The ongoing hypocrisy comes into sharp focus when we must endure the selective piety progressives employ regarding so-called Sanctuary campuses for illegal immigrants and the whole LGBTQ imbroglio. According to a recent Inside Higher Ed piece advocating limited cooperation with federal immigration officials, the University of Illinois at Urbana-Champaign and Oberlin College in Ohio, to name two, sought administration guarantees to preclude release of student immigration status to federal officials. Jessica Vaughan, an executive at the Center for Immigration Studies—a group seeking limits on immigration—cut through the noise this way: “…universities…get a lot of money from the federal government, and if they are obstructing federal law, then they should not have access to federal funding potentially.”
In a Huffington Post piece, the writer piously outs schools like George Fox University for seeking waivers to Title IX so that they may deal with matters like sexual orientation and marriage in ways they religiously choose. The writer states, unequivocally, “With federal funding come federal laws,” and elsewhere, “But receiving federal funding implies a responsibility to meet federal laws.”

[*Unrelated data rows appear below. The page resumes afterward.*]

-- ==== Sys2Proof/Tests/Slice0.lean ====
section
/-! SUPPORT. The model's own tests. Every expected value is the spec's: a table of 30_encoding.md, a worked
example of a rule, or a vector of 95_test_vectors.md, named in the comment. After them, for every obligation
with hypotheses, a witness that meets them. -/

namespace Sys2Proof.Tests

open Sys2Proof.Machine

/-- The configuration of 95_test_vectors.md: the example `PRODUCT_INFO = [41 42]`; an interval of 30. -/
def exampleConfig : Config where
  productInfo := [0x41, 0x42]
  pollInterval := 30
  seqInit := 0x0000
  notConnectedText := ""
  networkErrorText := ""
  pairingText := ""
  unknownText := ""
  productInfo_le := by decide
  seqInit_le := by decide

/-- A block that is set up, with no event emitted and none presented. -/
def running (buf : List Byte) (seqCtr : Half) (initFlag : Bool) : State :=
  { cfg := exampleConfig, block := some { buf := buf, seqCtr := seqCtr, initFlag := initFlag },
    input := [], out := [] }

/-- The block before its first SETUP. -/
def unset : State := { cfg := exampleConfig, block := none, input := [], out := [] }

/-- What a step shows: the block after it and the events emitted. -/
def shown (a : Answer) : Option (Option Block × List Out) := (next? a).map fun s => (s.block, s.out)

/-- The request of L1-1 but for its checksum byte. -/
def request : List Byte := [0x55, 0xAA, 0x02, 0x00, 0x01, 0x01, 0x00, 0x00]

theorem payloadFits_replicate (n : Nat) (x : Byte) :
    payloadFits (List.replicate n x) = decide (n ≤ 65535) := by
  unfold payloadFits
  rw [List.length_replicate]

theorem longest_payload_fits : payloadFits (List.replicate 65535 0) = true := by
  rw [payloadFits_replicate]
  decide

theorem longer_payload_does_not_fit : payloadFits (List.replicate 65536 0) = false := by
  rw [payloadFits_replicate]
  decide

theorem replicate_65535_length (x : Byte) : (List.replicate 65535 x).length ≤ 65535 := by
  rw [List.length_replicate]

/-! ### WellFormed refuses an ill-formed term of each kind -/

theorem test_wellFormed_rejects_long_request :
    (Instr.queryProductInfo 0x02 0 (List.replicate 65536 0)).wellFormed = false :=
  longer_payload_does_not_fit

theorem test_wellFormed_rejects_long_push :
    (Instr.syncNetworkStatus 0x02 0 (List.replicate 65536 0)).wellFormed = false :=
  longer_payload_does_not_fit

theorem test_wellFormed_rejects_long_inbound_reset :
    (Instr.resetModuleInbound 0x02 0 (List.replicate 65536 0)).wellFormed = false :=
  longer_payload_does_not_fit

theorem test_wellFormed_rejects_long_status :
    (Instr.queryNetworkStatus 0x02 0 (List.replicate 65536 0)).wellFormed = false :=
  longer_payload_does_not_fit

theorem test_wellFormed_rejects_long_unrecognized :
    (Instr.unrecognizedCmd 0x02 0 0x07 (List.replicate 65536 0)).wellFormed = false := by
  show (payloadFits (List.replicate 65536 0) && !isNamedCommand 0x07) = false
  rw [longer_payload_does_not_fit]
  rfl

theorem test_wellFormed_rejects_named_command :
    [0x01, 0x02, 0x03, 0x20].map (fun c => (Instr.unrecognizedCmd 0x02 0 c []).wellFormed) =
      [false, false, false, false] := by decide

/-- A configuration that breaks R108's bound is refused. -/
theorem test_config_rejects_long_product_info :
    Config.build (List.replicate 65536 0) 0 0 "" "" "" "" = .error (.productInfoTooLong 65536) := by
  unfold Config.build
  rw [dif_neg (by rw [List.length_replicate]; decide), List.length_replicate]

/-- D4: SEQ_INIT lies in 0..FFF0. -/
theorem test_config_rejects_seq_init :
    Config.build [] 0 0xFFF1 "" "" "" "" = .error (.seqInitOutOfRange 0xFFF1) := by decide

/-! ### Decoding: a word of every constructor, written out from R83 or R70 -/

theorem test_decode_setup : decode (.hostWord 0x1000) = .ok .setup := by decide
theorem test_decode_rxByte : decode (.hostWord 0x20AA) = .ok (.rxByte 0xAA) := by decide
theorem test_decode_pollCheck :
    decode (.hostWord 0x3100) = .ok (.pollCheck true) ∧
    decode (.hostWord 0x3000) = .ok (.pollCheck false) := by decide
theorem test_decode_resetRestart : decode (.hostWord 0x4000) = .ok .resetRestart := by decide
theorem test_decode_leaveRejoin : decode (.hostWord 0x5000) = .ok .leaveRejoin := by decide
theorem test_decode_dump : decode (.hostWord 0x6000) = .ok .dump := by decide

/-- L1-1. -/
theorem test_decode_queryProductInfo :
    decode (.frame [0x55, 0xAA, 0x02, 0x00, 0x01, 0x01, 0x00, 0x00, 0x03]) =
      .ok (.queryProductInfo 0x02 0x0001 []) := by decide

/-- The last frame of P2: sequence 0100, payload 03 EE. -/
theorem test_decode_syncNetworkStatus :
    decode (.frame [0x55, 0xAA, 0x02, 0x01, 0x00, 0x02, 0x00, 0x02, 0x03, 0xEE, 0xF7]) =
      .ok (.syncNetworkStatus 0x02 0x0100 [0x03, 0xEE]) := by decide

/-- DS-7. -/
theorem test_decode_resetModuleInbound :
    decode (.frame [0x55, 0xAA, 0x02, 0x00, 0x00, 0x03, 0x00, 0x01, 0x00, 0x05]) =
      .ok (.resetModuleInbound 0x02 0x0000 [0x00]) := by decide

/-- DE-1. -/
theorem test_decode_queryNetworkStatus :
    decode (.frame [0x55, 0xAA, 0x02, 0x00, 0x05, 0x20, 0x00, 0x01, 0x03, 0x2A]) =
      .ok (.queryNetworkStatus 0x02 0x0005 [0x03]) := by decide

/-- RA-9: a header inside the payload is payload. -/
theorem test_decode_unrecognizedCmd :
    decode (.frame [0x55, 0xAA, 0x02, 0x00, 0x00, 0x07, 0x00, 0x03, 0x55, 0xAA, 0x02, 0x0C]) =
      .ok (.unrecognizedCmd 0x02 0x0000 0x07 [0x55, 0xAA, 0x02]) := by decide

/-- HO-11 and R83: reserved op, and a bit set where the mask requires zero. -/
theorem test_decode_reserved_words :
    [0x7000, 0x2100, 0x0000, 0xF000, 0x3001, 0x3200, 0x1001].map (fun w => decode (.hostWord w)) =
      [.error (.reservedHostOp 0x7000), .error (.reservedHostOp 0x2100), .error (.reservedHostOp 0x0000),
       .error (.reservedHostOp 0xF000), .error (.reservedHostOp 0x3001), .error (.reservedHostOp 0x3200),
       .error (.reservedHostOp 0x1001)] := by decide

/-- L1-1x: the frame with its trailer as the source prints it. -/
theorem test_decode_bad_checksum :
    decode (.frame [0x55, 0xAA, 0x02, 0x00, 0x01, 0x01, 0x00, 0x00, 0xCB]) =
      .error (.badChecksum 0x03 0xCB) := by decide

theorem test_decode_bad_frames :
    decode (.frame [0x55]) = .error (.frameTooShort 1) ∧
    decode (.frame [0x55, 0x55, 0x02, 0x00, 0x01, 0x01, 0x00, 0x00, 0x03]) = .error (.badHeader 0x55 0x55) ∧
    decode (.frame [0x55, 0xAA, 0x02, 0x00, 0x01, 0x01, 0x00, 0x01, 0x04]) = .error (.badLength 9 10) := by
  decide

/-- No two rows of R83 take the same word: the rows agree on the op nibble of no two matches. -/
theorem test_hostOp_rows_disjoint :
    (hostOpRows.map fun row => (row.matchBits.extractLsb' 12 4).toNat) = [1, 2, 3, 4, 5, 6] ∧
    (hostOpRows.map fun row => (row.maskBits.extractLsb' 12 4).toNat) = [15, 15, 15, 15, 15, 15] := by
  decide

/-- The opcode table's rows, in its numbering. -/
theorem test_decode_table_words :
    decodeTableWord 8 0x01 = some (.queryProductInfo 0x00 0x0000 []) ∧
    decodeTableWord 8 0x20 = some (.queryNetworkStatus 0x00 0x0000 []) ∧
    decodeTableWord 8 0x00 = some (.unrecognizedCmd 0x00 0x0000 0x00 []) ∧
    decodeTableWord 16 0x2000 = some (.rxByte 0x00) ∧
    decodeTableWord 16 0x7000 = none := by decide

/-- Program P1 of 95_test_vectors.md, its trace and the encoding printed there. -/
theorem test_trace_words_P1 :
    traceWords [.setup, .drive [0x55, 0xAA, 0x02, 0x00, 0x01, 0x01, 0x00, 0x00, 0x03] true,
      .drive [0x55, 0xAA, 0x02, 0x00, 0x00, 0x20, 0x00, 0x01, 0x01, 0x23] false] =
    [0x1000, 0x2055, 0x20AA, 0x2002, 0x2000, 0x2001, 0x2001, 0x2000, 0x2000, 0x2003, 0x3100,
     0x2055, 0x20AA, 0x2002, 0x2000, 0x2000, 0x2020, 0x2000, 0x2001, 0x2001, 0x2023, 0x3000] := by decide
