-- ==== Sys2Proof/Word.lean ====
section
/-! DEFINITION. The word types of the block and its two small enumerations (spec/00_scope.md R15, R16, R19). -/

namespace Sys2Proof

/-- A 32-bit word of the Register Block (R10 `REG_BITS`, R64). -/
abbrev Word := BitVec 32

/-- The 8-bit operand of the serial writers (R102). -/
abbrev Byte := BitVec 8

/-- The 6-bit pin field of a command word (R101, R102): 0 to 57 are pin identifiers, 58 to 63 are not (R90). -/
abbrev PinField := BitVec 6

/-- The 16-bit command word (R100). -/
abbrev CmdWord := BitVec 16

/-- The output latches, one bit per pin 0 to 57 (R30). -/
abbrev Latches := BitVec 58

/-- A 3-bit function-select code (R91). -/
abbrev FnCode := BitVec 3

/-- Pin Function: "one of {Input, Output}" (R16, R19). -/
inductive PinFunction where
  | input
  | output
  deriving DecidableEq, Repr

/-- Logic Level: "one of {Low, High}" (R16, R19). -/
inductive Level where
  | low
  | high
  deriving DecidableEq, Repr

/-- `bit_to_level` of R16: 0 is Low, 1 is High (decision D26). -/
def Level.ofBit : Bool → Level
  | false => .low
  | true => .high

/-- `level_to_bit` of R16, the inverse of `Level.ofBit`. -/
def Level.toBit : Level → Bool
  | .low => false
  | .high => true

end Sys2Proof
end

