-- ==== Sys2Proof/Machine/Lifecycle.lean ====
section
/-! DEFINITION. The lifecycle commands of the Register Interface: OPEN, INIT_PINS, CLOSE (spec/41_lifecycle.md). -/

namespace Sys2Proof.Machine

/-- The fatal cause `OPEN` reports in an environment, or none: the three tests in the order model, device, mapping,
the first failure reported (R140, R190, R195; decision D12). -/
def openCause (e : Env) : Option FatalCause :=
  if !e.supported then some .unsupportedModel
  else if !e.devOpenable then some .openDeviceFailed
  else if !e.mappable then some .mapFailed
  else none

/-- Expansion of `OPEN` (R140): one micro-operation, `Map` or `Abort(cause)` (R110). -/
def expandOpen (e : Env) : List Micro :=
  match openCause e with
  | some cause => [⟨.abort cause, none, none⟩]
  | none => [⟨.map, none, none⟩]

/-- `OPEN` (R140). -/
def execOpen (s : State) : Host.Outcome State Fault Refusal :=
  command .openIface (gateUnopened s.life) (expandOpen s.env) s

/-- Expansion of `INIT_PINS` (R145): `SET_FUNCTION(pin, Output)` for the six controlled pins in list order. -/
def expandInitPins (c : Config) : List Micro :=
  c.controlledPins.flatMap fun p => microSetFunction c p .output

/-- `INIT_PINS` (R145). -/
def execInitPins (s : State) : Host.Outcome State Fault Refusal :=
  command .initPins (gateOpen s.life) (expandInitPins s.cfg) s

/-- Expansion of `CLOSE` (R150): the six safe levels in list order, the two writes of zero, `Unmap`. -/
def expandClose (c : Config) : List Micro :=
  (c.safeIdle.map fun pl => microSetLevel c none pl.1 pl.2) ++
  [⟨.regWrite (c.clrBase + 0) (.word 0), none, none⟩,
   ⟨.regWrite (c.clrBase + 1) (.word 0), none, none⟩,
   ⟨.unmap, none, none⟩]

/-- `CLOSE` (R150); in `CLOSED` a no-op (R151). -/
def execClose (s : State) : Host.Outcome State Fault Refusal :=
  command .closeIface (gateClose s.life) (expandClose s.cfg) s

end Sys2Proof.Machine
end

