/-! ### Encoding -/

/-- Words the spec writes out decode to the commands they stand for, and others are illegal for the reason given
(R105's examples; 95_test_vectors.md V50, V51). -/
def Obligations.DecodeSpecWords : Prop :=
  decode 0x1000 = .legal .openIface ∧
  decode 0x204C = .legal (.setFunction 12 .output) ∧ decode 0x2039 = .legal (.setFunction 57 .input) ∧
  decode 0x3079 = .legal (.pinSet 57) ∧ decode 0x300C = .legal (.pinClr 12) ∧
  decode 0x4039 = .legal (.getLevel 57) ∧
  decode 0x5000 = .legal .initPins ∧ decode 0x6000 = .legal .closeIface ∧
  decode 0x80B2 = .legal (.srWrite 0xB2) ∧
  decode 0x9000 = .legal .dispStart ∧ decode 0xA044 = .legal (.dispByte 0x44) ∧
  decode 0xB08F = .legal (.dispCmd 0x8F) ∧
  decode 0x0000 = .illegal .reservedOpcode ∧ decode 0x7000 = .illegal .reservedOpcode ∧
  decode 0xFFFF = .illegal .reservedOpcode ∧
  decode 0x1001 = .illegal .mustBeZero ∧ decode 0x4040 = .illegal .mustBeZero ∧
  decode 0x8100 = .illegal .mustBeZero ∧
  decode 0x203A = .illegal .pinOutOfRange ∧ decode 0x307A = .illegal .pinOutOfRange

/-- Decoding an encoded well-formed command gives it back, for all eleven commands and every operand. -/
def Obligations.DecodeEncodeRoundTrip : Prop :=
  ∀ i : Instr, i.WellFormed → decode (encode i) = .legal i

/-- The other direction: a word decodes to at most the command whose word it is, so every legal command has exactly one
word, it lies in its row of the opcode table, and it lies in no other command's row. -/
def Obligations.DecodedWordIsItsEncoding : Prop :=
  ∀ (w : CmdWord) (i : Instr), decode w = .legal i →
    i.WellFormed ∧ encode i = w ∧ w &&& maskOf i = matchOf i ∧
    ∀ j : Instr, w &&& maskOf j = matchOf j → matchOf j = matchOf i

/-- R103: the three cases of an illegal word, each refused `ILLEGAL_COMMAND` in every lifecycle state, with no
micro-operation and no change but the word taken, the response and the mark. -/
def Obligations.IllegalWordRefused : Prop :=
  ∀ (s : State) (w : CmdWord) (rest : List CmdWord), s.seq.cur = none → s.cmds = w :: rest →
    let op := (w.extractLsb' 12 4).toNat
    ((op = 0 ∨ op = 7 ∨ 12 ≤ op) ∨
     ((op = 1 ∨ op = 5 ∨ op = 6 ∨ op = 9) ∧ w.extractLsb' 0 12 ≠ 0#12) ∨
     ((op = 2 ∨ op = 3) ∧ w.extractLsb' 7 5 ≠ 0#5) ∨
     (op = 4 ∧ w.extractLsb' 6 6 ≠ 0#6) ∨
     ((op = 8 ∨ op = 10 ∨ op = 11) ∧ w.extractLsb' 8 4 ≠ 0#4) ∨
     ((op = 2 ∨ op = 3 ∨ op = 4) ∧ 57 < (w.extractLsb' 0 6).toNat)) →
    step s = .next { s with cmds := rest, response := some (.refused .illegalCommand), refusedMark := true }

/-- R90, R97: a pin has one function-select register and field and one bit in the set, clear and level registers, all
inside their words, and no two pins share either. -/
def Obligations.PinPlacesDistinct : Prop :=
  ∀ p q : Nat, p ≤ 57 → q ≤ 57 →
    fselIndex p < 6 ∧ fselShift p ≤ 27 ∧ wordIndex p < 2 ∧ bitInWord p < 32 ∧
    (p ≠ q → (fselIndex p ≠ fselIndex q ∨ fselShift p + 3 ≤ fselShift q ∨ fselShift q + 3 ≤ fselShift p) ∧
      (wordIndex p ≠ wordIndex q ∨ oneBit p &&& oneBit q = 0))

/-! ### The step -/

/-- A step in Idle takes the word on the command port and performs the command it decodes to (R99; that one step is one
whole command is the model's own, notes/assumptions/1 and 6). -/
def Obligations.StepRunsDecodedCommand : Prop :=
  ∀ (s : State) (w : CmdWord) (rest : List CmdWord) (i : Instr), s.seq.cur = none → s.cmds = w :: rest →
    decode w = .legal i → step s = exec i { s with cmds := rest }

/-- `withFetchWord` presents a word to the very next step (notes/assumptions/6: the model's own). -/
def Obligations.FetchedWordRunsNext : Prop :=
  ∀ (s : State) (nbits w : Nat) (i : Instr), decodeTableWord nbits w = some i →
    step (s.withFetchWord nbits w) = exec i { s with seq := .idle, cmds := s.cmds.tail }

/-- With no word presented the block waits in Idle (R221; notes/assumptions/6: a step that waits is the model's own). -/
def Obligations.IdleWaitsForWord : Prop :=
  ∀ s : State, s.seq.cur = none → s.cmds = [] → step s = .next s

A recent Trump tweet wondered whether schools not protecting students’ freedoms should receive federal funding. Indeed, funding fascism can never have been an intended use of American taxpayer dollars. The swamp, everyone should understand, is not just about corporate interests and lobbyists amok; it is also about bureaucrats and rules that hamstring the constitutional guarantees to all our people.
Slashing federal grant dollars for schools that allow fascistic faculty and students to trammel the rights of others will be met with noisy resistance, no doubt. But in memory of those who gave all to ensure the Constitution’s birth, and for those women and men in uniform who serve us now, can we not let them use their benefits at schools they choose where freedom still rings?